Knowing when enough is enough is a precious skill

We live in a society where “fixing” things is the norm. Despite the common saying, “If it ain’t broke, don’t fix it,” people are constantly striving to fix things that either don’t need fixing or are beyond help. People constantly try to “fix” their businesses, their careers, their lives—and especially other people. What is worst of all, they try to deal with the problems caused by one “fix” by adding another.

Let me share a story with you about exactly this problem.

Many centuries ago, a famous teacher lived high in the mountains of China, above a remote and poor village. Important people came to seek his advice, traveling hundreds of miles over barren lands to reach his small cottage.
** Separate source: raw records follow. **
-- ==== Sys2Proof/Machine/Flags.lean ====
section
/-! DEFINITION. The conditions a step tests: the state checks that commands share (60_exceptions R85), and the final
and stuck states of 70 R111. The flags a program sees are STATUS and FAULT_CAUSE (`State.statusReg`,
`State.faultReg` in Ops.lean); no command writes a flag but through STATE and the phases. -/

namespace Sys2Proof.Machine

/-- Whether a transfer is in flight at either transfer port (40_lifecycle R71). -/
def State.transferInFlight (s : State) : Bool := s.busy .prod || s.busy .cons

/-- Whether the agent has an enabled step (00_scope R10): an idle port with a command left may accept it (60 R85),
and a transfer in flight may go on unless the block is FAULTED (60 R87). -/
def State.enabled (s : State) (p : Port) : Bool :=
  if s.busy p then decide (s.state ≠ .faulted)
  else decide ((s.io p).cp < (s.io p).program.length)

/-- A final state (70 R111). -/
def State.final (s : State) : Bool :=
  decide (s.ctlIo.cp = s.ctlIo.program.length) && decide (s.prodIo.cp = s.prodIo.program.length)
    && decide (s.consIo.cp = s.consIo.program.length) && !s.transferInFlight
    && decide (s.state ≠ .faulted) && decide (s.faultCause = .none)

/-- What `step` answers where no agent has an enabled step (70 R111). -/
def State.endOfRun (s : State) : Result := if s.final then .fault .runEnded else .fault .stuck

end Sys2Proof.Machine
end

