-- ==== Sys2Proof/Machine/Read.lean ====
section
/-! DEFINITION. READ (spec/41_read.md): its three steps SNAP, COPY and PUB, and the two commands over them. A
command's meaning is its next step: CONS's phase says which (10_state R22; log 8). -/

namespace Sys2Proof.Machine

/-- SNAP (R73), with the shared checks passed: read both counters, fence, apply the policy. -/
def readSnap (ap : Bool) (len : U32) (s : State) : State :=
  let valid := s.level
  let t := fence s
  if nothingMoves ap len valid then t.answer .cons .ok 0#32 []
  else
    { t with
      cons :=
        { t.cons with
          phase := .copy, len := len, ap := ap, base := s.readSeq, peer := s.writeSeq,
          n := clamp len valid } }

/-- Acceptance of a READ at an idle CONS port (60 R85), `c` its command word. -/
def readAccept (ap : Bool) (len : U32) (c : U64) (s : State) : Result :=
  if s.state = .faulted then .next (s.refuse .cons)
  else if s.state = .unconfigured then .next (s.raise .notConfigured .cons c)
  else .next (readSnap ap len s)

/-- COPY (R74): the tail segment, then the wrap segment, then the fence. Storage is not modified. -/
def readCopy (s : State) : Result :=
  if s.state = .faulted then .fault .frozen
  else
    let g := segments s.capacity s.cons.base s.cons.n
    match s.loadBytes g.off g.tail with
    | none => .fault .storageOutOfRange
    | some tailData =>
      match s.loadBytes 0 g.wrap with
      | none => .fault .storageOutOfRange
      | some wrapData =>
        let t := fence s
        .next { t with cons := { t.cons with phase := .pub, data := tailData ++ wrapData } }

/-- PUB (R75): publish the counter, respond with the data, go idle. -/
def readPub (s : State) : Result :=
  if s.state = .faulted then .fault .frozen
  else
    let t := { s with readSeq := s.cons.base + s.cons.n, cons := { s.cons with phase := .idle } }
    .next (t.answer .cons .ok s.cons.n s.cons.data)

/-- The next step of READ `len` with `AP = ap` and command word `c`. -/
def readStep (ap : Bool) (len : U32) (c : U64) (s : State) : Result :=
  match s.cons.phase with
  | .idle => readAccept ap len c s
  | .copy => readCopy s
  | .pub => readPub s

/-- READ.ALL len (R72). -/
def execReadAll (len : U32) (s : State) : Result := readStep false len (encodeWord (.readAll len)) s

/-- READ.PART len (R72). -/
def execReadPart (len : U32) (s : State) : Result := readStep true len (encodeWord (.readPart len)) s

end Sys2Proof.Machine
end

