-- ==== Sys2Proof/Machine/RegAccess.lean ====
section
/-! DEFINITION. RDREG (spec/43_register_access.md): served in every STATE, FAULTED included (60 R85, R88). -/

namespace Sys2Proof.Machine

/-- RDREG index (R80): one atomic read of the register, as the response's VALUE. -/
def execRdreg (reg : Reg) (s : State) : Result := .next (s.answer .ctl .ok (s.regval reg) [])

end Sys2Proof.Machine
end

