-- ==== Sys2Proof/Certificates/Slice0/Obligations.lean ====
section
/-! DEFINITION. The statements for the provers, from the numbered rules of spec/. Each docstring names the rule it
formalises. A statement about every state holds in states no run reaches too, or has the invariant as a premise. -/

open Sys2Proof Sys2Proof.Machine

/-! ### Encoding (spec/30_encoding.md) -/

/-- Every well-formed command decodes from its own request, on the port it is bound to, with every operand at every
value (R54 to R58, R64). -/
def Obligations.DecodeInvertsEncode : Prop :=
  ∀ i : Instr, i.wellFormed = true → decode i.port (encode i) = .ok i

/-- A word that decodes is the word of the command it decodes to: no bit is dropped, the command is bound to the port,
and a WRITE carries the request's payload (R54, R61, R62). -/
def Obligations.EncodeInvertsDecode : Prop :=
  ∀ (p : Port) (r : Request) (i : Instr), decode p r = .ok i →
    encodeWord i = r.word ∧ i.wellFormed = true ∧ i.port = p ∧ (i.port = .prod → i.payload = r.payload)

/-- R64: the checks, in its order, on the bits of the word. -/
def Obligations.DecodeFollowsCheckOrder : Prop :=
  ∀ (p : Port) (r : Request),
    let c := r.word
    let opc := (c.extractLsb' 0 4).toNat
    let reg := (c.extractLsb' 16 8).toNat
    let arg := (c.extractLsb' 32 32).toNat
    if ¬ (1 ≤ opc ∧ opc ≤ 5) then decode p r = .error .illegalOpcode
    else if (if opc = 3 then Port.prod else if opc = 4 then Port.cons else Port.ctl) ≠ p then
      decode p r = .error .wrongPort
    else if c.extractLsb' 5 11 ≠ 0#11 ∨ c.extractLsb' 24 8 ≠ 0#8 then decode p r = .error .reservedField
    else if opc ≠ 3 ∧ opc ≠ 4 ∧ c.getLsbD 4 = true then decode p r = .error .reservedField
    else if opc ≠ 5 ∧ reg ≠ 0 then decode p r = .error .reservedField
    else if (opc = 2 ∨ opc = 5) ∧ arg ≠ 0 then decode p r = .error .reservedField
    else if opc = 5 ∧ 9 < reg then decode p r = .error .badReg
    else if opc = 3 ∧ r.payload.length ≠ arg then decode p r = .error .badPayload
    else
      decode p r = .ok
        (if opc = 1 then .create (c.extractLsb' 32 32)
        else if opc = 2 then .destroy
        else if opc = 3 then
          (if c.getLsbD 4 then .writePart (c.extractLsb' 32 32) r.payload
          else .writeAll (c.extractLsb' 32 32) r.payload)
        else if opc = 4 then
          (if c.getLsbD 4 then .readPart (c.extractLsb' 32 32) else .readAll (c.extractLsb' 32 32))
        else .rdreg ([Reg.status, .capacity, .readSeq, .writeSeq, .level, .free, .faultCause, .faultCmdLo,
          .faultCmdHi, .maxCapacity].getD reg .status))

/-- The mask and match of each row of opcode_table.json are exactly the words that decode to the row's command. -/
def Obligations.TableRowsAreExact : Prop :=
  ∀ (c : U64) (src : List Byte),
    (∀ size, decode .ctl ⟨c, src⟩ = .ok (.create size) ↔
      c &&& 0x00000000FFFFFFFF#64 = 0x1#64 ∧ size = c.extractLsb' 32 32) ∧
    (decode .ctl ⟨c, src⟩ = .ok .destroy ↔ c &&& 0xFFFFFFFFFFFFFFFF#64 = 0x2#64) ∧
    (∀ len pay, decode .prod ⟨c, src⟩ = .ok (.writeAll len pay) ↔
      c &&& 0x00000000FFFFFFFF#64 = 0x3#64 ∧ len = c.extractLsb' 32 32 ∧ pay = src ∧ src.length = len.toNat) ∧
    (∀ len pay, decode .prod ⟨c, src⟩ = .ok (.writePart len pay) ↔
      c &&& 0x00000000FFFFFFFF#64 = 0x13#64 ∧ len = c.extractLsb' 32 32 ∧ pay = src ∧ src.length = len.toNat) ∧
    (∀ len, decode .cons ⟨c, src⟩ = .ok (.readAll len) ↔
      c &&& 0x00000000FFFFFFFF#64 = 0x4#64 ∧ len = c.extractLsb' 32 32) ∧
    (∀ len, decode .cons ⟨c, src⟩ = .ok (.readPart len) ↔
      c &&& 0x00000000FFFFFFFF#64 = 0x14#64 ∧ len = c.extractLsb' 32 32) ∧
    (∀ reg : Reg, decode .ctl ⟨c, src⟩ = .ok (.rdreg reg) ↔
      c &&& 0xFFFFFFFFFF00FFFF#64 = 0x5#64 ∧ reg.index = c.extractLsb' 16 8)

/-- One word of each row, written out from 30_encoding R54 and R55, decodes to its command; a word of each kind of
illegal encoding does not. -/
def Obligations.WrittenWordsDecode : Prop :=
  decode .ctl ⟨0x0000000A00000001#64, []⟩ = .ok (.create 10#32) ∧
  decode .ctl ⟨0x0000000000000002#64, []⟩ = .ok .destroy ∧
  decode .prod ⟨0x0000000200000003#64, [0x61#8, 0x62#8]⟩ = .ok (.writeAll 2#32 [0x61#8, 0x62#8]) ∧
  decode .prod ⟨0x0000000100000013#64, [0x7A#8]⟩ = .ok (.writePart 1#32 [0x7A#8]) ∧
  decode .cons ⟨0x0000000500000004#64, []⟩ = .ok (.readAll 5#32) ∧
  decode .cons ⟨0xFFFFFFFF00000014#64, []⟩ = .ok (.readPart 0xFFFFFFFF#32) ∧
  decode .ctl ⟨0x0000000000040005#64, []⟩ = .ok (.rdreg .level) ∧
  decode .ctl ⟨0x00000000000A0005#64, []⟩ = .error .badReg ∧
  decode .cons ⟨0x0000000101000004#64, []⟩ = .error .reservedField

/-- R66: words little-endian, byte `j` = `word[8j+7 : 8j]`, then the payload or the data; and the request comes back. -/
def Obligations.WordsAreLittleEndian : Prop :=
  (∀ r : Request, requestBytes r = (List.range 8).map (fun j => r.word.extractLsb' (8 * j) 8) ++ r.payload) ∧
  (∀ a : Response, responseBytes a = (List.range 8).map (fun j => a.word.extractLsb' (8 * j) 8) ++ a.data) ∧
  (∀ r : Request, parseRequest (requestBytes r) = some r)

/-- R67, R64: a line the assembler accepts is a request that its port decodes, but for an RDREG of a reserved index. -/
def Obligations.AssembledLinesDecode : Prop :=
  ∀ (line : List Char) (p : Port) (r : Request), assemble line = some (p, r) →
    (∃ i, decode p r = .ok i) ∨ decode p r = .error .badReg

/-- R67: the request each mnemonic of the table makes of its operands. A WRITE's `<len>` may be left out, and one that
differs from the length of the bytes is rejected; RDREG takes a register's name (10_state R24) or an index. -/
def Obligations.MnemonicsEncodeTheirRow : Prop :=
  (∀ n size, u32Operand n = some size → requestOf .create [.word n] = some (encode (.create size))) ∧
  requestOf .destroy [] = some (encode .destroy) ∧
  (∀ x ix, regOperand x = some ix →
    requestOf .rdreg [.word x] = some ⟨0#40 ++ ix ++ 0x0005#16, []⟩ ∧
    (∀ reg : Reg, reg.index = ix → requestOf .rdreg [.word x] = some (encode (.rdreg reg)))) ∧
  ["STATUS", "CAPACITY", "READ_SEQ", "WRITE_SEQ", "LEVEL", "FREE", "FAULT_CAUSE", "FAULT_CMD_LO", "FAULT_CMD_HI",
    "MAX_CAPACITY"].map (fun name => regOperand name.toList) =
      (List.range 10).map (fun ix => some (BitVec.ofNat 8 ix)) ∧
  (∀ ts bs, byteOperand ts = some bs →
    (∀ n len, u32Operand n = some len →
      requestOf .writeAll (.word n :: .comma :: ts) =
        (if bs.length = len.toNat then some (encode (.writeAll len bs)) else none) ∧
      requestOf .writePart (.word n :: .comma :: ts) =
        (if bs.length = len.toNat then some (encode (.writePart len bs)) else none)) ∧
    (bs.length < 2 ^ 32 →
      requestOf .writeAll ts = some (encode (.writeAll (BitVec.ofNat 32 bs.length) bs)) ∧
      requestOf .writePart ts = some (encode (.writePart (BitVec.ofNat 32 bs.length) bs)))) ∧
  (∀ n len, u32Operand n = some len →
    requestOf .readAll [.word n] = some (encode (.readAll len)) ∧
    requestOf .readPart [.word n] = some (encode (.readPart len)))

/-- R67, R68: the spelling and the port of every mnemonic, as the tokens of a line. On its own port the line is the
request of the mnemonic and its operands; on another port it is rejected. -/
def Obligations.LinesNameTheirPortAndMnemonic : Prop :=
  ∀ row ∈ [("CREATE", Mnemonic.create, Port.ctl), ("DESTROY", .destroy, .ctl), ("RDREG", .rdreg, .ctl),
      ("WRITE.ALL", .writeAll, .prod), ("WRITE.PART", .writePart, .prod),
      ("READ.ALL", .readAll, .cons), ("READ.PART", .readPart, .cons),
      ("PUSH", .push, .prod), ("OFFER", .offer, .prod), ("POP", .pop, .cons), ("DRAIN", .drain, .cons),
      ("STATUS", .status, .ctl), ("LEVEL", .level, .ctl)],
    ∀ port ∈ [("ctl", Port.ctl), ("prod", .prod), ("cons", .cons)],
      ∀ line ts, lex .gap line = some (.word port.1.toList :: .colon :: .word row.1.toList :: ts) →
        assemble line =
          if port.2 = row.2.2 then (requestOf row.2.1 ts).map (fun r => (row.2.2, r)) else none

/-- R68: the expansions of the pseudo-instructions, for a byte operand of fewer than 2^32 bytes. -/
def Obligations.PseudoInstructionsExpand : Prop :=
  (∀ ts bs, byteOperand ts = some bs → bs.length < 2 ^ 32 →
    requestOf .push ts = some (encode (.writeAll (BitVec.ofNat 32 bs.length) bs)) ∧
    requestOf .offer ts = some (encode (.writePart (BitVec.ofNat 32 bs.length) bs))) ∧
  (∀ ts, requestOf .pop ts = requestOf .readAll ts) ∧
  requestOf .drain [] = some (encode (.readPart 0xFFFFFFFF#32)) ∧
  requestOf .status [] = some (encode (.rdreg .status)) ∧
  requestOf .level [] = some (encode (.rdreg .level))

/-! ### Steps and agents (00_scope R10, 60_exceptions R85) -/

/-- The step of the agent picked is the meaning of the command its request decodes to, on the state with the choice of
agent taken: an idle port accepts it, and a transfer in flight goes on (R10, R85). -/
def Obligations.StepRunsDecodedCommand : Prop :=
  ∀ (s : State) (p : Port) (rest : List Port) (r : Request) (i : Instr),
    s.pick = some (p, rest) → s.offered p = some r → decode p r = .ok i →
    step s = exec i { s with sched := rest, ticks := s.ticks + 1 }

/-- The step of an idle port whose request does not decode: the cause is raised with the whole word, or, once FAULTED,
the command is refused (R64, R85). -/
def Obligations.UndecodedWordFaultsOrIsRefused : Prop :=
  ∀ (s : State) (p : Port) (rest : List Port) (r : Request) (cause : Cause),
    s.pick = some (p, rest) → s.busy p = false → s.offered p = some r → decode p r = .error cause →
    (s.state ≠ .faulted →
      step s = .next (State.raise { s with sched := rest, ticks := s.ticks + 1 } cause p r.word)) ∧
    (s.state = .faulted → step s = .next (State.refuse { s with sched := rest, ticks := s.ticks + 1 } p))

/-- Any agent with an enabled step may take the next step: a schedule that begins with it makes it so (R10). The
schedule is the model's own way of saying which (log 2). -/
def Obligations.EveryEnabledAgentMayStep : Prop :=
  ∀ (s : State) (p : Port) (rest : List Port), s.enabled p = true →
    step { s with sched := p :: rest } = agentStep p { s with sched := rest, ticks := s.ticks + 1 }

/-- The model's placing of a table word (log 3): the very next step runs the command it decodes to. -/
def Obligations.PlacedWordRunsNext : Prop :=
  ∀ (s : State) (nbits w : Nat) (i : Instr), decodeTableWord nbits w = some i →
    step (s.withFetchWord nbits w) =
      exec i { s.withFetchWord nbits w with sched := s.sched, ticks := s.ticks + 1 }
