/-- Settles O33: READ.PART always moves what it can, READ.ALL exactly when `valid`, which is the level, is enough. -/
theorem readSnapSnapshots : Obligations.ReadSnapSnapshots := by
  intro s len hs hc valid n
  have hn : clamp len s.level = n := clamp_eq_ite_toNat len s.level
  refine ⟨?_, fun hlt => ?_, fun hle => ?_⟩
  · rw [exec_readPart, readStep_of_idle _ _ _ hs hc, readSnap_of_moves (.inl rfl), hn]
  · rw [exec_readAll, readStep_of_idle _ _ _ hs hc, readSnap_of_level_lt hlt]
    rfl
  · rw [exec_readAll, readStep_of_idle _ _ _ hs hc, readSnap_of_moves (.inr hle), hn]

/-! ### COPY (R74) -/

/-- MemRead at an offset that exists (20_memory R33). -/
theorem State.memRead_of_lt {s : State} {o : Nat} (h : o < s.capacity.toNat) :
    s.memRead o = some (Memory.get s.storage o) := by
  rw [State.memRead_eq, if_pos h]

theorem State.window_getElem? (s : State) (base : U32) {i k : Nat} (hi : i < k) :
    (s.window base k)[i]? = some (s.byteAt (base + BitVec.ofNat 32 i)) := by
  rw [State.window, List.getElem?_map, List.getElem?_range hi, Option.map_some]

section
variable {s : State} {k i : Nat} {n : U32} (hk : s.capacity.toNat = 2 ^ k) (base : U32) (hn : n ≤ s.capacity)
include hk hn

/-- The first bytes of a transfer are those of the tail segment (20_memory R36). -/
theorem State.window_tail (hi : i < (segments s.capacity base n).tail) :
    (s.window base n.toNat)[i]? = s.memRead ((segments s.capacity base n).off + i) := by
  have hsum := segments_sum s.capacity base n
  have hin := segments_inside hk base hn
  have hlt : i < n.toNat := by omega
  rw [State.window_getElem? s base hlt, State.memRead_of_lt (by omega), State.byteAt,
    segments_offset hk base hn hlt, if_pos hi]

/-- The bytes after the tail segment are those of the wrap segment (20_memory R36). -/
theorem State.window_wrap (hi : i < (segments s.capacity base n).wrap) :
    (s.window base n.toNat)[(segments s.capacity base n).tail + i]? = s.memRead i := by
  have hsum := segments_sum s.capacity base n
  have hin := segments_inside hk base hn
  have hlt : (segments s.capacity base n).tail + i < n.toNat := by omega
  rw [State.window_getElem? s base hlt, State.memRead_of_lt (by omega), State.byteAt,
    segments_offset hk base hn hlt, if_neg (by omega), Nat.add_sub_cancel_left]

end

/-- Settles O34: the data are the window of `n` bytes from CONS.base on, which is the tail segment and then the wrap
segment. -/
theorem readCopyTakesTheSegments : Obligations.ReadCopyTakesTheSegments := by
  intro s len h hf hc off tail wrap
  have hbusy : s.cons.phase ≠ .idle := by simp [hc]
  obtain ⟨k, -, hk⟩ := h.power (h.buffer_of_read hbusy)
  have hn := h.read_le_capacity hbusy
  have hCopy := readCopy_eq hf hk hn
  refine ⟨s.window s.cons.base s.cons.n.toNat, ?_, ?_, ?_, fun i hi => ?_, fun i hi => ?_⟩
  · rw [exec_readAll, readStep_of_copy _ _ _ hc, hCopy]
  · rw [exec_readPart, readStep_of_copy _ _ _ hc, hCopy]
  · rw [State.window_length]
    exact (segments_sum s.capacity s.cons.base s.cons.n).symm
  · exact State.window_tail hk s.cons.base hn hi
  · exact State.window_wrap hk s.cons.base hn hi

/-! ### PUB (R75) -/

/-- Settles O35: both READs take `readPub`; a READ in flight has `read_seq` as its base. -/
theorem readPubPublishes : Obligations.ReadPubPublishes := by
  intro s len hs hc t
  have hPub : readPub s = .next t := readPub_eq hs
  refine ⟨?_, ?_, fun h => (h.read (by simp [hc])).base.symm⟩
  · rw [exec_readAll, readStep_of_pub _ _ _ hc, hPub]
  · rw [exec_readPart, readStep_of_pub _ _ _ hc, hPub]

end Sys2Proof.Machine

/-! PROOFS. The three steps of WRITE as whole next states (42_write R77 to R79). -/

namespace Sys2Proof.Machine

/-! ### Which step a WRITE takes (42_write R76, 10_state R21) -/

theorem exec_writeAll (len : U32) (src : List Byte) (s : State) :
    exec (.writeAll len src) s = writeStep false len src (encodeWord (.writeAll len src)) s := rfl

theorem exec_writePart (len : U32) (src : List Byte) (s : State) :
    exec (.writePart len src) s = writeStep true len src (encodeWord (.writePart len src)) s := rfl

section
variable {s : State} (ap : Bool) (len : U32) (src : List Byte) (c : U64)

theorem writeStep_of_idle (hs : s.state = .active) (hp : s.prod.phase = .idle) :
    writeStep ap len src c s = .next (writeSnap ap len src s) := by
  simp [writeStep, hp, writeAccept, hs]

theorem writeStep_of_copy (hp : s.prod.phase = .copy) : writeStep ap len src c s = writeCopy s := by
  simp only [writeStep, hp]

theorem writeStep_of_pub (hp : s.prod.phase = .pub) : writeStep ap len src c s = writePub s := by
  simp only [writeStep, hp]

end

/-! ### SNAP (R77) -/

/-- SNAP of a WRITE that moves what it can. -/
theorem writeSnap_of_moves {ap : Bool} {len : U32} {s : State} (src : List Byte)
    (h : ap = true ∨ len.toNat ≤ s.free.toNat) :
    writeSnap ap len src s =
      { s with prod := ⟨.copy, len, ap, src, s.writeSeq, s.readSeq, clamp len s.free⟩ } := by
  have hMoves : ¬ nothingMoves ap len s.free = true := by
    rw [nothingMoves_iff]
    rintro ⟨rfl, hlt⟩
    exact h.elim nofun (Nat.not_le.mpr hlt)
  rw [writeSnap_eq, if_neg hMoves]

/-- SNAP of a WRITE.ALL that asks for more than there is room for. -/
theorem writeSnap_of_free_lt {len : U32} {s : State} (src : List Byte) (h : s.free.toNat < len.toNat) :
    writeSnap false len src s = s.answer .prod .ok 0#32 [] := by
  rw [writeSnap_eq, if_pos (nothingMoves_iff.mpr ⟨rfl, h⟩)]

/-- Settles O29: WRITE.PART always moves what it can, WRITE.ALL exactly when `empty`, which is FREE, is enough. -/
theorem writeSnapSnapshots : Obligations.WriteSnapSnapshots := by
  intro s len src hs hp empty n
  have hn : clamp len s.free = n := clamp_eq_ite_toNat len s.free
  refine ⟨?_, fun hlt => ?_, fun hle => ?_⟩
  · rw [exec_writePart, writeStep_of_idle _ _ _ _ hs hp, writeSnap_of_moves src (.inl rfl), hn]
  · rw [exec_writeAll, writeStep_of_idle _ _ _ _ hs hp, writeSnap_of_free_lt src hlt]
    rfl
  · rw [exec_writeAll, writeStep_of_idle _ _ _ _ hs hp, writeSnap_of_moves src (.inr hle), hn]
The villagers were proud of their revered neighbor, so when he became old and found it hard to look after himself, they decided to send him one of the young people of the village as a servant. One after another, all the young men were sent, but each was rejected as too noisy, too clumsy, too stupid, too cheeky, or too lazy. It was a hard blow for their families when they came back to the village. The shame was keenly felt.

Eventually, only one family was left, and they had no sons. Their youngest daughter was unmarried and available, so she it was who had go, with strict instructions that she must, for the sake of the family’s honor and her own, do everything in her power to please the old teacher.

As soon as she arrived, she started sweeping the teacher’s house as vigorously as she knew how. But the teacher coughed and sneezed at all the dust and crossly told her to stop at once.

Next she began to dust and tidy.

“Sit still,” the teacher said. “How can I read—or even think—when you are distracting me like that?”

The frightened girl decided to creep outside and do some work in the teacher’s garden.

She was working away with a will, when the old teacher came outside.

“I see that you have pulled up my lettuce seedlings and ruined one of my favorite peony plants,” he said sadly. “I asked you to be still, my child, but you disobeyed me. I am going to meditate. We will talk about your future when I am finished.”

It seemed that everything the girl had done had displeased her master. She would be sent home in disgrace, her mother would weep, her sisters would refuse to speak to her, and her father would beat her soundly.

Then she had a wonderful idea. She would make her master a cup of tea. Everyone knew he loved tea, so a really nice, fresh cup might persuade him to give her another chance.

In those days, good tea was rare and expensive. Ordinary people couldn’t possibly afford it, so she had never made tea before with expensive leaves and in a good china pot. Still, making tea is, she reasoned, simple enough—and she was fairly sure she knew how to do it properly.

She heated the water and put it in the teapot, then found a box of tea leaves. She had no idea how much of such fine tea to use, but she put three huge spoonfuls into the pot. The old teacher liked tea a lot, so she reasoned that the more tea he had, the more he would enjoy it.

Finally she took a tiny taste . . . and spat it out in horror. The tea was so bitter it made her whole face pucker in disgust. No one could drink that!

Now she really was in a mess. She had spoiled her master’s expensive tea. How on earth could she fix the problem?

She recalled that, when her mother was cooking, she often used spices to hide any bad taste. The family was poor and could not afford to waste anything, so meals often had to be made from food that was well past its best. That must be the answer. Something had to be added to fix the taste of the tea.

So the girl added first salt to the tea, then ginger, nutmeg, coriander, turmeric . . . and every other spice she could find, even a clove of garlic. Nothing would fix the problem. Each time she tasted it, it tasted even worse.

When the old teacher came back into the cottage, he found his new servant crying her eyes out, surrounded by every spice and flavoring box from his kitchen.

Stammering and ashamed, she told him what she had done, holding out a cup of the most revolting brew for his inspection.

“Throw it away.” the teacher said.

“But it is expensive and I have worked so hard to try to please you,” the girl wailed.

“Throw it away,” said the teacher. “It was trying to fix the original problem that made it so much worse. It is usually better to start afresh when things go wrong.”

The girl did as she was bid, and the teacher told her to heat fresh water, warm the teapot, and put in fresh tea.

When he saw how much tea she was about to put in the pot, he laughed.

“A quarter of that amount will be enough,” he told her. “Now taste it.”

The girl still pulled a face. “I have never tasted good tea before, master,” she said. “To me, this tastes bitter, but it is certainly far better than my last attempt. I believe that you should drink it like this. I don’t think anything else is needed.”

“You are an intelligent young woman,” the teacher said to her, taking a cup of the tea she had made. “And you have already shown that you are eager to please. Sit down, my child. We will rest and enjoy this tea together. You may add a little honey to sweeten your cup, if you wish.”

So the girl stayed and served the old teacher for the rest of his long, long life.